▸ **About this exercise**
Extract, from the listing that follows, each line containing the word "setCtx".

▸ **Data to process**
--- --- ---

/-! ## A table after an update of another -/
@[simp] theorem ctlOf_setCore (s : State) (k : Nat) (x : Core) (i : Nat) : ctlOf (setCore s k x) i = ctlOf s i := rfl
@[simp] theorem valeOf_setCore (s : State) (k : Nat) (x : Core) (i : Nat) : valeOf (setCore s k x) i = valeOf s i := rfl
@[simp] theorem vfOf_setCore (s : State) (k : Nat) (x : Core) (i : Nat) : vfOf (setCore s k x) i = vfOf s i := rfl
@[simp] theorem slotOf_setCore (s : State) (k : Nat) (x : Core) (i : Nat) : slotOf (setCore s k x) i = slotOf s i := rfl
@[simp] theorem ctxOf_setCore (s : State) (k : Nat) (x : Core) (n1 v1 : Nat) : ctxOf (setCore s k x) n1 v1 = ctxOf s n1 v1 := rfl
@[simp] theorem ctlOf_modCore (s : State) (k : Nat) (f : Core → Core) (i : Nat) : ctlOf (modCore s k f) i = ctlOf s i := rfl
@[simp] theorem valeOf_modCore (s : State) (k : Nat) (f : Core → Core) (i : Nat) : valeOf (modCore s k f) i = valeOf s i := rfl
@[simp] theorem vfOf_modCore (s : State) (k : Nat) (f : Core → Core) (i : Nat) : vfOf (modCore s k f) i = vfOf s i := rfl
@[simp] theorem slotOf_modCore (s : State) (k : Nat) (f : Core → Core) (i : Nat) : slotOf (modCore s k f) i = slotOf s i := rfl
@[simp] theorem ctxOf_modCore (s : State) (k : Nat) (f : Core → Core) (n1 v1 : Nat) : ctxOf (modCore s k f) n1 v1 = ctxOf s n1 v1 := rfl
@[simp] theorem coreOf_setCtl (s : State) (k : Nat) (x : Ctl) (i : Nat) : coreOf (setCtl s k x) i = coreOf s i := rfl
@[simp] theorem valeOf_setCtl (s : State) (k : Nat) (x : Ctl) (i : Nat) : valeOf (setCtl s k x) i = valeOf s i := rfl
@[simp] theorem vfOf_setCtl (s : State) (k : Nat) (x : Ctl) (i : Nat) : vfOf (setCtl s k x) i = vfOf s i := rfl
@[simp] theorem slotOf_setCtl (s : State) (k : Nat) (x : Ctl) (i : Nat) : slotOf (setCtl s k x) i = slotOf s i := rfl
@[simp] theorem ctxOf_setCtl (s : State) (k : Nat) (x : Ctl) (n1 v1 : Nat) : ctxOf (setCtl s k x) n1 v1 = ctxOf s n1 v1 := rfl
@[simp] theorem coreOf_modCtl (s : State) (k : Nat) (f : Ctl → Ctl) (i : Nat) : coreOf (modCtl s k f) i = coreOf s i := rfl
@[simp] theorem valeOf_modCtl (s : State) (k : Nat) (f : Ctl → Ctl) (i : Nat) : valeOf (modCtl s k f) i = valeOf s i := rfl
@[simp] theorem vfOf_modCtl (s : State) (k : Nat) (f : Ctl → Ctl) (i : Nat) : vfOf (modCtl s k f) i = vfOf s i := rfl
@[simp] theorem slotOf_modCtl (s : State) (k : Nat) (f : Ctl → Ctl) (i : Nat) : slotOf (modCtl s k f) i = slotOf s i := rfl
@[simp] theorem ctxOf_modCtl (s : State) (k : Nat) (f : Ctl → Ctl) (n1 v1 : Nat) : ctxOf (modCtl s k f) n1 v1 = ctxOf s n1 v1 := rfl
@[simp] theorem coreOf_setVale (s : State) (v : Nat) (x : Vale) (i : Nat) : coreOf (setVale s v x) i = coreOf s i := rfl
@[simp] theorem ctlOf_setVale (s : State) (v : Nat) (x : Vale) (i : Nat) : ctlOf (setVale s v x) i = ctlOf s i := rfl
@[simp] theorem vfOf_setVale (s : State) (v : Nat) (x : Vale) (i : Nat) : vfOf (setVale s v x) i = vfOf s i := rfl
@[simp] theorem slotOf_setVale (s : State) (v : Nat) (x : Vale) (i : Nat) : slotOf (setVale s v x) i = slotOf s i := rfl
@[simp] theorem ctxOf_setVale (s : State) (v : Nat) (x : Vale) (n1 v1 : Nat) : ctxOf (setVale s v x) n1 v1 = ctxOf s n1 v1 := rfl
@[simp] theorem coreOf_modVale (s : State) (v : Nat) (f : Vale → Vale) (i : Nat) : coreOf (modVale s v f) i = coreOf s i := rfl
@[simp] theorem ctlOf_modVale (s : State) (v : Nat) (f : Vale → Vale) (i : Nat) : ctlOf (modVale s v f) i = ctlOf s i := rfl
@[simp] theorem vfOf_modVale (s : State) (v : Nat) (f : Vale → Vale) (i : Nat) : vfOf (modVale s v f) i = vfOf s i := rfl
@[simp] theorem slotOf_modVale (s : State) (v : Nat) (f : Vale → Vale) (i : Nat) : slotOf (modVale s v f) i = slotOf s i := rfl
@[simp] theorem ctxOf_modVale (s : State) (v : Nat) (f : Vale → Vale) (n1 v1 : Nat) : ctxOf (modVale s v f) n1 v1 = ctxOf s n1 v1 := rfl
@[simp] theorem coreOf_setVf (s : State) (n : Nat) (x : Vf) (i : Nat) : coreOf (setVf s n x) i = coreOf s i := rfl
@[simp] theorem ctlOf_setVf (s : State) (n : Nat) (x : Vf) (i : Nat) : ctlOf (setVf s n x) i = ctlOf s i := rfl
@[simp] theorem valeOf_setVf (s : State) (n : Nat) (x : Vf) (i : Nat) : valeOf (setVf s n x) i = valeOf s i := rfl
@[simp] theorem slotOf_setVf (s : State) (n : Nat) (x : Vf) (i : Nat) : slotOf (setVf s n x) i = slotOf s i := rfl
@[simp] theorem ctxOf_setVf (s : State) (n : Nat) (x : Vf) (n1 v1 : Nat) : ctxOf (setVf s n x) n1 v1 = ctxOf s n1 v1 := rfl
@[simp] theorem coreOf_modVf (s : State) (n : Nat) (f : Vf → Vf) (i : Nat) : coreOf (modVf s n f) i = coreOf s i := rfl
@[simp] theorem ctlOf_modVf (s : State) (n : Nat) (f : Vf → Vf) (i : Nat) : ctlOf (modVf s n f) i = ctlOf s i := rfl
@[simp] theorem valeOf_modVf (s : State) (n : Nat) (f : Vf → Vf) (i : Nat) : valeOf (modVf s n f) i = valeOf s i := rfl
@[simp] theorem slotOf_modVf (s : State) (n : Nat) (f : Vf → Vf) (i : Nat) : slotOf (modVf s n f) i = slotOf s i := rfl
@[simp] theorem ctxOf_modVf (s : State) (n : Nat) (f : Vf → Vf) (n1 v1 : Nat) : ctxOf (modVf s n f) n1 v1 = ctxOf s n1 v1 := rfl
@[simp] theorem coreOf_setSlot (s : State) (j : Nat) (x : Slot) (i : Nat) : coreOf (setSlot s j x) i = coreOf s i := rfl
@[simp] theorem ctlOf_setSlot (s : State) (j : Nat) (x : Slot) (i : Nat) : ctlOf (setSlot s j x) i = ctlOf s i := rfl
@[simp] theorem valeOf_setSlot (s : State) (j : Nat) (x : Slot) (i : Nat) : valeOf (setSlot s j x) i = valeOf s i := rfl
@[simp] theorem vfOf_setSlot (s : State) (j : Nat) (x : Slot) (i : Nat) : vfOf (setSlot s j x) i = vfOf s i := rfl
@[simp] theorem ctxOf_setSlot (s : State) (j : Nat) (x : Slot) (n1 v1 : Nat) : ctxOf (setSlot s j x) n1 v1 = ctxOf s n1 v1 := rfl
@[simp] theorem coreOf_setCtx (s : State) (n v : Nat) (x : Context) (i : Nat) : coreOf (setCtx s n v x) i = coreOf s i := rfl
@[simp] theorem ctlOf_setCtx (s : State) (n v : Nat) (x : Context) (i : Nat) : ctlOf (setCtx s n v x) i = ctlOf s i := rfl
@[simp] theorem valeOf_setCtx (s : State) (n v : Nat) (x : Context) (i : Nat) : valeOf (setCtx s n v x) i = valeOf s i := rfl
@[simp] theorem vfOf_setCtx (s : State) (n v : Nat) (x : Context) (i : Nat) : vfOf (setCtx s n v x) i = vfOf s i := rfl
@[simp] theorem slotOf_setCtx (s : State) (n v : Nat) (x : Context) (i : Nat) : slotOf (setCtx s n v x) i = slotOf s i := rfl
@[simp] theorem coreOf_modCtx (s : State) (n v : Nat) (f : Context → Context) (i : Nat) : coreOf (modCtx s n v f) i = coreOf s i := rfl
@[simp] theorem ctlOf_modCtx (s : State) (n v : Nat) (f : Context → Context) (i : Nat) : ctlOf (modCtx s n v f) i = ctlOf s i := rfl
@[simp] theorem valeOf_modCtx (s : State) (n v : Nat) (f : Context → Context) (i : Nat) : valeOf (modCtx s n v f) i = valeOf s i := rfl
@[simp] theorem vfOf_modCtx (s : State) (n v : Nat) (f : Context → Context) (i : Nat) : vfOf (modCtx s n v f) i = vfOf s i := rfl
@[simp] theorem slotOf_modCtx (s : State) (n v : Nat) (f : Context → Context) (i : Nat) : slotOf (modCtx s n v f) i = slotOf s i := rfl
@[simp] theorem coreOf_bump (s : State) (i : Nat) : coreOf (bump s) i = coreOf s i := rfl
@[simp] theorem ctlOf_bump (s : State) (i : Nat) : ctlOf (bump s) i = ctlOf s i := rfl
@[simp] theorem valeOf_bump (s : State) (i : Nat) : valeOf (bump s) i = valeOf s i := rfl
@[simp] theorem vfOf_bump (s : State) (i : Nat) : vfOf (bump s) i = vfOf s i := rfl
@[simp] theorem slotOf_bump (s : State) (i : Nat) : slotOf (bump s) i = slotOf s i := rfl
@[simp] theorem ctxOf_bump (s : State) (n1 v1 : Nat) : ctxOf (bump s) n1 v1 = ctxOf s n1 v1 := rfl
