theorem StoreDone.curCore_eq {s t : State} {c : Core} (h : StoreDone s t c) :
    curCore t = { c with monitors := (curCore t).monitors } := by
  unfold curCore; rw [h.core_eq]; exact h.1

/-- A core that is another but for some monitors is it but for its own. -/
theorem sameMonitors {x y : Core} {m : FMap Monitor} (h : x = { y with monitors := m }) :
    x = { y with monitors := x.monitors } := by
  subst h; rfl

/-- A further change of the current core that leaves monitors alone. -/
theorem StoreDone.modCore {s t : State} {c : Core} (h : StoreDone s t c) (f : Core → Core)
    (hf : ∀ m, f { c with monitors := m } = { f c with monitors := m }) :
    StoreDone s (Machine.modCore t s.core f) (f c) := by
  refine ⟨?_, fun k hk => ?_, fun k => ?_, ?_⟩
  · have e : coreOf (Machine.modCore t s.core f) s.core = { f c with monitors := (coreOf t s.core).monitors } := by
      have e1 : coreOf (Machine.modCore t s.core f) s.core = f (coreOf t s.core) := by
        simp [Machine.modCore, coreOf, setCore]
      exact e1.trans ((congrArg f h.1).trans (hf _))
    exact sameMonitors e
  · rw [show coreOf (Machine.modCore t s.core f) k = coreOf t k by
      simp [Machine.modCore, coreOf, setCore, FMap.get_put, hk]]
    exact h.2.1 k hk
  · exact h.2.2.1 k
  · exact congrArg (fun u : State => { u with cores := (Machine.modCore t s.core f).cores }) h.2.2.2

theorem SlotDone.toStore {s t : State} {c : Core} (h : SlotDone s t c) : StoreDone s t c := h.monitors (.refl t)

/-- A core's scratchpad written. -/
theorem spmWrite_done {s t : State} {c : Core} (h : SlotDone s t c) (o : Nat) (bs : List Byte) :
    StoreDone s (spmWrite t s.core o bs) { c with spm := c.spm.store o bs } :=
  (h.modCore fun c => { c with spm := c.spm.store o bs }).monitors (foldl_monitors _ _ _)

/-- A bundle without stores of its own performs none. -/
theorem flushStores_none {s t : State} {c : Core} (h : StoreDone s t c) (hs : c.stores = []) :
    flushStores t = Machine.modCore t s.core fun c => { c with stores := [] } := by
  have hst : (curCore t).stores = [] := by rw [h.curCore_eq]; exact hs
  simp only [flushStores, hst, List.foldl_nil]
  simp only [curCore, h.core_eq, Machine.modCore]

theorem StoreDone.room {s t : State} {c : Core} (h : StoreDone s t c) (ho : overflowed c = false) :
    overflowCheck t = t := by
  have : overflowed (curCore t) = false := by rw [h.curCore_eq]; exact ho
  simp [overflowCheck, this]

theorem stores_nil {c : Core} (h : c.stores = []) : { c with stores := [] } = c := by
  cases c; cases h; rfl

/-- The end of an operation whose effect left the current core c and fired monitors. -/
theorem StoreDone.finish {s u : State} {c : Core} (h : StoreDone s u c) (hs : c.stores = [])
    (ho : overflowed c = false) :
    StoreDone s (overflowCheck (flushStores (Machine.modCore u s.core fun c => { c with held := {} }))) (issuedOnly c) := by
  have hm : StoreDone s (Machine.modCore u s.core fun c => { c with held := {} }) (issuedOnly c) :=
    h.modCore (fun c => { c with held := {} }) fun _ => rfl
  have hd := hm.modCore (fun c => { c with stores := [] }) fun _ => rfl
  rw [flushStores_none hm hs]
  rw [hd.room ho]
  rw [stores_nil (c := issuedOnly c) hs] at hd
  exact hd

/-- An operation that writes scratchpads, once nothing holds it. -/
theorem issueSlot_stores {i : Instr} {eff : State → State} {s u : State} {c : Core} (hc : canIssue i s = true)
    (hh : holdSlot (bump s) i 0 = .go u) (hu : u.core = s.core) (he : StoreDone s (eff u) c) (hs : c.stores = [])
    (ho : overflowed c = false) (ha : answered c = false) :
    ∃ t, issueSlot i eff s = .next t ∧ StoreDone s t (issuedOnly c) := by
  refine ⟨_, issueSlot_go eff hc hh (by rw [hu, he.1]; exact ha), ?_⟩
  rw [hu]
  exact he.finish hs ho

/-! ## Charges (R346) -/

/-- From s to t energy has been charged, and nothing else has changed. -/
def ChargedOnly (s t : State) : Prop :=
  t = { s with energy := t.energy, vfs := t.vfs } ∧ ∀ n, vfOf t n = { vfOf s n with jused := (vfOf t n).jused }

theorem ChargedOnly.refl (s : State) : ChargedOnly s s := ⟨rfl, fun _ => rfl⟩

theorem ChargedOnly.trans {s t u : State} (h : ChargedOnly s t) (k : ChargedOnly t u) : ChargedOnly s u :=
  ⟨by have := k.1; rw [h.1] at this; exact this, fun n => by have := k.2 n; rw [h.2 n] at this; exact this⟩

theorem chargedOnly_chargeAmount (s : State) (vf a pj : Nat) : ChargedOnly s (chargeAmount s vf a pj) := by
  unfold chargeAmount
  simp only
  split
  · exact ⟨rfl, fun _ => rfl⟩
  · refine ⟨rfl, fun n => ?_⟩
    by_cases h : n = vf
    · subst h; simp [vfOf, modVf, setVf]
    · simp [vfOf, modVf, setVf, FMap.get_put, h]

theorem chargedOnly_charge (s : State) (m : Meter) (vf a : Nat) : ChargedOnly s (charge s m vf a) :=
  ChargedOnly.trans (t := { s with energy := { s.energy with ops := s.energy.ops + 1 } }) ⟨rfl, fun _ => rfl⟩
    (chargedOnly_chargeAmount _ vf a _)

theorem chargedOnly_foldl {l : List Meter} (s : State) (vf a : Nat) :
    ChargedOnly s (l.foldl (fun st m => charge st m vf a) s) := by
  induction l generalizing s with
  | nil => exact .refl s
  | cons m l ih => exact (chargedOnly_charge s m vf a).trans (ih _)

theorem chargedOnly_chargeAccess (s : State) (vale pa vf a : Nat) : ChargedOnly s (chargeAccess s vale pa vf a) :=
  chargedOnly_foldl s vf a

theorem chargedOnly_chargeCore (s : State) (k : Nat) : ChargedOnly s (chargeCore s k) := chargedOnly_charge s _ _ _

theorem chargedOnly_chargeCoreAccess (s : State) (k pa : Nat) : ChargedOnly s (chargeCoreAccess s k pa) :=
  (chargedOnly_chargeCore s k).trans (chargedOnly_chargeAccess _ _ _ _ _)

/-- A charge leaves every core. -/
theorem ChargedOnly.coreOf {s t : State} (h : ChargedOnly s t) (k : Nat) : Machine.coreOf t k = Machine.coreOf s k := by
  rw [h.1]; rfl

/-- A charge leaves global memory. -/
theorem ChargedOnly.mem {s t : State} (h : ChargedOnly s t) : t.mem = s.mem := by rw [h.1]

/-! ## Pulls on first touch (R121) -/

/-- No pull on first touch is in progress. -/
def NoPulls (s : State) : Prop := ∀ e ∈ s.vfs, pullsOf e.2 = []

--- --- ---

▸ **Completed exercise**
@[simp] theorem coreOf_setCtx (s : State) (n v : Nat) (x : Context) (i : Nat) : coreOf (setCtx s n v x) i = coreOf s i := rfl
@[simp] theorem ctlOf_setCtx (s : State) (n v : Nat) (x : Context) (i : Nat) : ctlOf (setCtx s n v x) i = ctlOf s i := rfl
@[simp] theorem valeOf_setCtx (s : State) (n v : Nat) (x : Context) (i : Nat) : valeOf (setCtx s n v x) i = valeOf s i := rfl
@[simp] theorem vfOf_setCtx (s : State) (n v : Nat) (x : Context) (i : Nat) : vfOf (setCtx s n v x) i = vfOf s i := rfl
@[simp] theorem slotOf_setCtx (s : State) (n v : Nat) (x : Context) (i : Nat) : slotOf (setCtx s n v x) i = slotOf s i := rfl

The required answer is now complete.